The expected result is the material below, reproduced exactly from its first line through the line containing "startReq.op = 0b11#2 := by decide".

*** Opening of PROVIDED ENTRIES ***

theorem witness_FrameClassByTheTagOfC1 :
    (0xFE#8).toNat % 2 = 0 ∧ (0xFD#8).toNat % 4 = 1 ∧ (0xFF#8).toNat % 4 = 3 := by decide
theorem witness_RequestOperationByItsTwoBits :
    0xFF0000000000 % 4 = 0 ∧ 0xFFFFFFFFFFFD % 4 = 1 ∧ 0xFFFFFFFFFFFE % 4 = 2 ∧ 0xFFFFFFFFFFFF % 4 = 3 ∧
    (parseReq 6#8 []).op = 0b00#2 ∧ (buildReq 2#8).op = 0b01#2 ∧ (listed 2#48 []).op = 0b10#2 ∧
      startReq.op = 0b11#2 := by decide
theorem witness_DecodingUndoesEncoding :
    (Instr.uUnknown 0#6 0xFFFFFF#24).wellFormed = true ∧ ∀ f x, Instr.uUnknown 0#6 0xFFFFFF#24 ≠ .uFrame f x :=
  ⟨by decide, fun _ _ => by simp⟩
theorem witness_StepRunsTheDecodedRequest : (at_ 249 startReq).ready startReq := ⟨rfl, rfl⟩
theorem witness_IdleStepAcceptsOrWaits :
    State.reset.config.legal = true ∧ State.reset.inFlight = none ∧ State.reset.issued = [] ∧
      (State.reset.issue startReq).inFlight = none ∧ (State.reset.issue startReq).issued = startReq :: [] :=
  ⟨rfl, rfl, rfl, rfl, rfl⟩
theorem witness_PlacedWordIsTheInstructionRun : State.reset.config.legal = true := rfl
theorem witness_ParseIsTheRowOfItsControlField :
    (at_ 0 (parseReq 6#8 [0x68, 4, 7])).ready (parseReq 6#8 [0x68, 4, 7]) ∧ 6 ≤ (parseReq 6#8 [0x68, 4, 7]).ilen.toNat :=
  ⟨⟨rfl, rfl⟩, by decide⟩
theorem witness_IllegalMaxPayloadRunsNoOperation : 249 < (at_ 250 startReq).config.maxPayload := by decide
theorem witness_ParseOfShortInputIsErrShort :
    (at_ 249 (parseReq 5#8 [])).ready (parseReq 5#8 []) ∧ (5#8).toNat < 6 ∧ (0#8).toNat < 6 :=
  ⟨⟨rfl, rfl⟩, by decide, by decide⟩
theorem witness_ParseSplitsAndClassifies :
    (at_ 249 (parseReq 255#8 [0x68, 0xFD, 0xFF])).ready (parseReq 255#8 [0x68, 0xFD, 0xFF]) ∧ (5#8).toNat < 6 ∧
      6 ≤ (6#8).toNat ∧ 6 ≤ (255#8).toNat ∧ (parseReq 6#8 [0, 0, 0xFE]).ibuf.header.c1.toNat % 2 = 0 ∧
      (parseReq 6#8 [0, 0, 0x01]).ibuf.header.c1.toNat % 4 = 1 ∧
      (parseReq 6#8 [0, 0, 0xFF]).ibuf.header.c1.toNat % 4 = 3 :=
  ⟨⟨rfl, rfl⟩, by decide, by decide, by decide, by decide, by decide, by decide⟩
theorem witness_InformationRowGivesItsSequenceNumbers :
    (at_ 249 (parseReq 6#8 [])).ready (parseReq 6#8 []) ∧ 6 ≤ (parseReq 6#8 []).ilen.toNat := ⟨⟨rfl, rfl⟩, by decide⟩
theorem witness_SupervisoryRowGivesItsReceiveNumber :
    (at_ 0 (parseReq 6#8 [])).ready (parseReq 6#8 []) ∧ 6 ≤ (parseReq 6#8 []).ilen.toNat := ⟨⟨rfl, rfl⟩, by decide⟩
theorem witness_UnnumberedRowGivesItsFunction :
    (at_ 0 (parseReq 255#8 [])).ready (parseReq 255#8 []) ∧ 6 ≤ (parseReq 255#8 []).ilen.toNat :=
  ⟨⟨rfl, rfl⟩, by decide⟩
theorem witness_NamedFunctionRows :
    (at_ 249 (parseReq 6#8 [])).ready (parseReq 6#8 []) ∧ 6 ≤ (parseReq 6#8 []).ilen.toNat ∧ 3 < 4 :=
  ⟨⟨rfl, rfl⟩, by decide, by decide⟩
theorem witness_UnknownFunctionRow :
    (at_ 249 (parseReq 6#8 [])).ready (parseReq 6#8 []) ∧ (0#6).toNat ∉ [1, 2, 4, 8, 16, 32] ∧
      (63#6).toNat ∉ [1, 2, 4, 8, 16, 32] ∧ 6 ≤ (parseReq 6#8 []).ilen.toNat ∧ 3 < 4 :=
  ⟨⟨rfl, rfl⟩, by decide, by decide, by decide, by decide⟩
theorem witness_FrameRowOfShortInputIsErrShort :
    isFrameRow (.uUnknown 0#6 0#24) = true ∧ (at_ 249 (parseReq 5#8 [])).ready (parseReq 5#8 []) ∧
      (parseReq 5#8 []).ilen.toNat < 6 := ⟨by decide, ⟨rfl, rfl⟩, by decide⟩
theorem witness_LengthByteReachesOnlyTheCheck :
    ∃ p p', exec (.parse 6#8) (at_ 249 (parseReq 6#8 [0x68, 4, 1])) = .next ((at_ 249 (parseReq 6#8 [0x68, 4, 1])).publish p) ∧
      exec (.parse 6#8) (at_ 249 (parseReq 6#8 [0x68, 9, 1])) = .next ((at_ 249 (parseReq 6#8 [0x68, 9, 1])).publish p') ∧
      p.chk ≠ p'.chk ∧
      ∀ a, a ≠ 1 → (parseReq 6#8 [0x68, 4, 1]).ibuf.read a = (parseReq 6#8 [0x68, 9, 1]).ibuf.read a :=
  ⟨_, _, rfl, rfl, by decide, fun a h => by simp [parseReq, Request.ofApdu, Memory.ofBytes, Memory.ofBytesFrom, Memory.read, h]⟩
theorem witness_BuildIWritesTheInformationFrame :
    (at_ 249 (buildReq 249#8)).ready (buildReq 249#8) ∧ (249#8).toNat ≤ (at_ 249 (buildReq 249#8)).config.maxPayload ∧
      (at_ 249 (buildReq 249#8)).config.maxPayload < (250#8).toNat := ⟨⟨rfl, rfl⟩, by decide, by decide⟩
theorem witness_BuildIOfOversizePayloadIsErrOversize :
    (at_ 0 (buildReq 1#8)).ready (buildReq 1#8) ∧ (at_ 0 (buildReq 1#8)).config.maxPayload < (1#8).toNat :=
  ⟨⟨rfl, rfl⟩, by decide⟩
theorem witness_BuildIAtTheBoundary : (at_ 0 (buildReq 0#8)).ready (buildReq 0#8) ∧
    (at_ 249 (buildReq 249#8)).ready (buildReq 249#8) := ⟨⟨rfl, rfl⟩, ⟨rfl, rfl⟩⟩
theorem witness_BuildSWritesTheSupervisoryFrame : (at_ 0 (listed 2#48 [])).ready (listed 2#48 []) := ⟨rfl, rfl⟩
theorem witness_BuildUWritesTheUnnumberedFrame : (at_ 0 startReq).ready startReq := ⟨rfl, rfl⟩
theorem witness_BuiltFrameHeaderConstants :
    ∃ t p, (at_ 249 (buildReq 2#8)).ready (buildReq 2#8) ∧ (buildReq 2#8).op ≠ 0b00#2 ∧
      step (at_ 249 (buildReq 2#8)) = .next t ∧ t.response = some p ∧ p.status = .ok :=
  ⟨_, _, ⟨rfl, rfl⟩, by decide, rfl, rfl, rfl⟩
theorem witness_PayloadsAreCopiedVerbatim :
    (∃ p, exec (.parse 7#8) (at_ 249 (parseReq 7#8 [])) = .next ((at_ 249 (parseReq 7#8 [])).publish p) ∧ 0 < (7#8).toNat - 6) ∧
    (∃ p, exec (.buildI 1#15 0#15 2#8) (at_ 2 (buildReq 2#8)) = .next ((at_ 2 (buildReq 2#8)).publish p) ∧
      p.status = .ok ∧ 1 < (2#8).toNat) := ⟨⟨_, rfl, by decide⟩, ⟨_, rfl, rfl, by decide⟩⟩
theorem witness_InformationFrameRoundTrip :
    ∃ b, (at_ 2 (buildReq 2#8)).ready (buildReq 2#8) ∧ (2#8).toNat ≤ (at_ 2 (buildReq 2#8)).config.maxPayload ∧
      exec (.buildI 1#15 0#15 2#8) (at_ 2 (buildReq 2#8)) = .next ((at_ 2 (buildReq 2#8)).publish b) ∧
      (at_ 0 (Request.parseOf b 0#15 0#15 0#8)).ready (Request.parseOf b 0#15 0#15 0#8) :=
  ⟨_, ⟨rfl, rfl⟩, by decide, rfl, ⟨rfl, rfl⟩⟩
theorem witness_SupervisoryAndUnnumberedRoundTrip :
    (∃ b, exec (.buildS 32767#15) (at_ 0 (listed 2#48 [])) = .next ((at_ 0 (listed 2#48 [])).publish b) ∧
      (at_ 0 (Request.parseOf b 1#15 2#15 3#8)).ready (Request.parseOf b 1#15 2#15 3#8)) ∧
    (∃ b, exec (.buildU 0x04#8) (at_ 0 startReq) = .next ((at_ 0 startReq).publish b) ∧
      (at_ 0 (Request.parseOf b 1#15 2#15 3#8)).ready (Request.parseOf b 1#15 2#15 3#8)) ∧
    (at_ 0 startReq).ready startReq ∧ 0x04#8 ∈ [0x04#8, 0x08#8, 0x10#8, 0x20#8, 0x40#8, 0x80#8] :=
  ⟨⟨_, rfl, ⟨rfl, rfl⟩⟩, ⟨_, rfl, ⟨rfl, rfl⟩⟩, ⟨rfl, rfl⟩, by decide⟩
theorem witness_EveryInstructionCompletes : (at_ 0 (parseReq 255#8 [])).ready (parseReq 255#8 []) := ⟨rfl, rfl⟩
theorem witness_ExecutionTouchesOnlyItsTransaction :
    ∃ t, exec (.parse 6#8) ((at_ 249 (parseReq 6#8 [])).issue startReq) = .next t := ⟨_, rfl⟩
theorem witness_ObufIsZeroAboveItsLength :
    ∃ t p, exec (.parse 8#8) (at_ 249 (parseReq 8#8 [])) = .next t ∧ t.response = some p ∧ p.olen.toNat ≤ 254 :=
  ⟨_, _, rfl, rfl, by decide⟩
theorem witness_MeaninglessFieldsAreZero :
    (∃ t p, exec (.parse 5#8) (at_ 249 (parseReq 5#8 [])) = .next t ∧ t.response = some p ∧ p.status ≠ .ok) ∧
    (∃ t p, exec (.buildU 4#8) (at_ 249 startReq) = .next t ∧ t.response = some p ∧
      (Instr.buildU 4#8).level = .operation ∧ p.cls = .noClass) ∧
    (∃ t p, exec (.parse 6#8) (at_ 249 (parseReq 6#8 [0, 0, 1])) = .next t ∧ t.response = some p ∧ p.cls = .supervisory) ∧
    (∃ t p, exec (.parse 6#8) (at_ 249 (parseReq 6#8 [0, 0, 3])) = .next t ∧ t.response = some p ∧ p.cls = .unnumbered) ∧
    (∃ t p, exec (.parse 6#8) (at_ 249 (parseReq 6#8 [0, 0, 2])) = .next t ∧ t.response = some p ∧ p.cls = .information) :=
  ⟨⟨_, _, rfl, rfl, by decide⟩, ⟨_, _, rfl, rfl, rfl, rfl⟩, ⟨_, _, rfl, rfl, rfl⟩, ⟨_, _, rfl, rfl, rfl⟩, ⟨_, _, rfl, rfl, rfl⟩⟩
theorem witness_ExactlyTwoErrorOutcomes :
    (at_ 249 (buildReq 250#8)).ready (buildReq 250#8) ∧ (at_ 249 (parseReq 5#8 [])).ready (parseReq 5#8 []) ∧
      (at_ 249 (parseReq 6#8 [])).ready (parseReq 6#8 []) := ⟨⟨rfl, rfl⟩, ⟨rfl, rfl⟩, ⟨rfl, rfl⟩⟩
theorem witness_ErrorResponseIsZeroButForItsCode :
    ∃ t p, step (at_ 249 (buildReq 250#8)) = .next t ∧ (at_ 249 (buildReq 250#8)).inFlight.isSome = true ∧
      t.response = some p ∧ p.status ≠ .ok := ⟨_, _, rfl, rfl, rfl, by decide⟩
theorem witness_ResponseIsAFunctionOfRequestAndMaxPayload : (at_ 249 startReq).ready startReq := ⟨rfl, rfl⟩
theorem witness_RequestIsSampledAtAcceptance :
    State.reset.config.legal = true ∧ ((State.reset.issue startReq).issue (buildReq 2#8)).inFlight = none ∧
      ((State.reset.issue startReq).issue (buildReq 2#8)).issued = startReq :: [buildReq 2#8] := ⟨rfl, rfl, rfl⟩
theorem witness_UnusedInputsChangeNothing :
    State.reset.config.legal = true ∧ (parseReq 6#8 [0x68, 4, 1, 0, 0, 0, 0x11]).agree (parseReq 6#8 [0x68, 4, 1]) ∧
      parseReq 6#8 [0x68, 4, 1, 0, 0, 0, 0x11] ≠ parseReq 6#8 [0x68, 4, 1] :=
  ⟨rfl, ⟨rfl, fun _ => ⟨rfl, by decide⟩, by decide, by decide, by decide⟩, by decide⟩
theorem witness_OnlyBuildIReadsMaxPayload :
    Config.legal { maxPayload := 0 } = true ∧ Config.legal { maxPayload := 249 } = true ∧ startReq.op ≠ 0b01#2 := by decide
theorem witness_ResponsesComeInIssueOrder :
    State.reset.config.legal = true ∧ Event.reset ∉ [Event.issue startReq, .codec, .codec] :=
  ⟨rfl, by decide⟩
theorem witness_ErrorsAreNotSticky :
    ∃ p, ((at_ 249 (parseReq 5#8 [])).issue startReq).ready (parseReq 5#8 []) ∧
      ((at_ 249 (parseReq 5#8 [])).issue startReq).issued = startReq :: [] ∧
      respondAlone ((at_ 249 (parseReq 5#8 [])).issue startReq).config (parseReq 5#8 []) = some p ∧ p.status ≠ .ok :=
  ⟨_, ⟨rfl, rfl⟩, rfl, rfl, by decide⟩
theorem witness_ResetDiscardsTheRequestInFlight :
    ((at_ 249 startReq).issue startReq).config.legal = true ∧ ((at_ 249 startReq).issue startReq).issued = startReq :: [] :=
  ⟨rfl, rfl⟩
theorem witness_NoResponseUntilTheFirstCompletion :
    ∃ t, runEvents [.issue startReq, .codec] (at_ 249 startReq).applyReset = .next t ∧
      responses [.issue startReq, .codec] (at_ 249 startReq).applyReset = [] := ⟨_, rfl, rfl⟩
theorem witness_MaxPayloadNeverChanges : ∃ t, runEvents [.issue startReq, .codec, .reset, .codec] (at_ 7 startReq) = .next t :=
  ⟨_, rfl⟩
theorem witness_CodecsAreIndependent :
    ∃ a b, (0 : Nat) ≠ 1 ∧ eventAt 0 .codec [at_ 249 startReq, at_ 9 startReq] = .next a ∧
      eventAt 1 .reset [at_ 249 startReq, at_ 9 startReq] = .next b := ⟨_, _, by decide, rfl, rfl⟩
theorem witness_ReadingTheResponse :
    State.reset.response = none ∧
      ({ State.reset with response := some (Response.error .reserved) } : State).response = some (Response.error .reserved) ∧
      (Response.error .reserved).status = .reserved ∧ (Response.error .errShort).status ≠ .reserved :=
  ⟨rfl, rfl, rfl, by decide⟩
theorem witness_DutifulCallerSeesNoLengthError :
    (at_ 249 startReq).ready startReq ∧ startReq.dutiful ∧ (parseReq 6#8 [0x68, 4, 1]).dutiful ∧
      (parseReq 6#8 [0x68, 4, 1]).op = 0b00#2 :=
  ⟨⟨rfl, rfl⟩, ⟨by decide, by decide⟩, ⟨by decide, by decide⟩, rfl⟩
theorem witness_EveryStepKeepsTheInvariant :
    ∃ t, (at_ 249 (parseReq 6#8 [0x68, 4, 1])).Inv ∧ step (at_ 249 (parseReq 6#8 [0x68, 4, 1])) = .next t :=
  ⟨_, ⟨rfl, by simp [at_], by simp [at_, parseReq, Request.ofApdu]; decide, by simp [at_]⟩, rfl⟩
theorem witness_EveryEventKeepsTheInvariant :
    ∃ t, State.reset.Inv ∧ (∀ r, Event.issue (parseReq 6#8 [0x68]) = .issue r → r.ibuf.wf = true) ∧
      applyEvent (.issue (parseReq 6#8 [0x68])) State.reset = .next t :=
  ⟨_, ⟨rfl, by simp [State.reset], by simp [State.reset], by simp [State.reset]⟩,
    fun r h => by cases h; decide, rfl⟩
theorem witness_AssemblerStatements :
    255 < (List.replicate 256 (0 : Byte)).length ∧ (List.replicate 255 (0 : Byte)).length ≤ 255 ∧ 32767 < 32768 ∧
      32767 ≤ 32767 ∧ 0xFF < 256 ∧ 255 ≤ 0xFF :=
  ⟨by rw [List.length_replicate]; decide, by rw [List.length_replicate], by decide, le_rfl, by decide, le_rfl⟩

*** Close of PROVIDED ENTRIES ***

■ ANSWER AREA:
theorem witness_FrameClassByTheTagOfC1 :
    (0xFE#8).toNat % 2 = 0 ∧ (0xFD#8).toNat % 4 = 1 ∧ (0xFF#8).toNat % 4 = 3 := by decide
theorem witness_RequestOperationByItsTwoBits :
    0xFF0000000000 % 4 = 0 ∧ 0xFFFFFFFFFFFD % 4 = 1 ∧ 0xFFFFFFFFFFFE % 4 = 2 ∧ 0xFFFFFFFFFFFF % 4 = 3 ∧
    (parseReq 6#8 []).op = 0b00#2 ∧ (buildReq 2#8).op = 0b01#2 ∧ (listed 2#48 []).op = 0b10#2 ∧
      startReq.op = 0b11#2 := by decide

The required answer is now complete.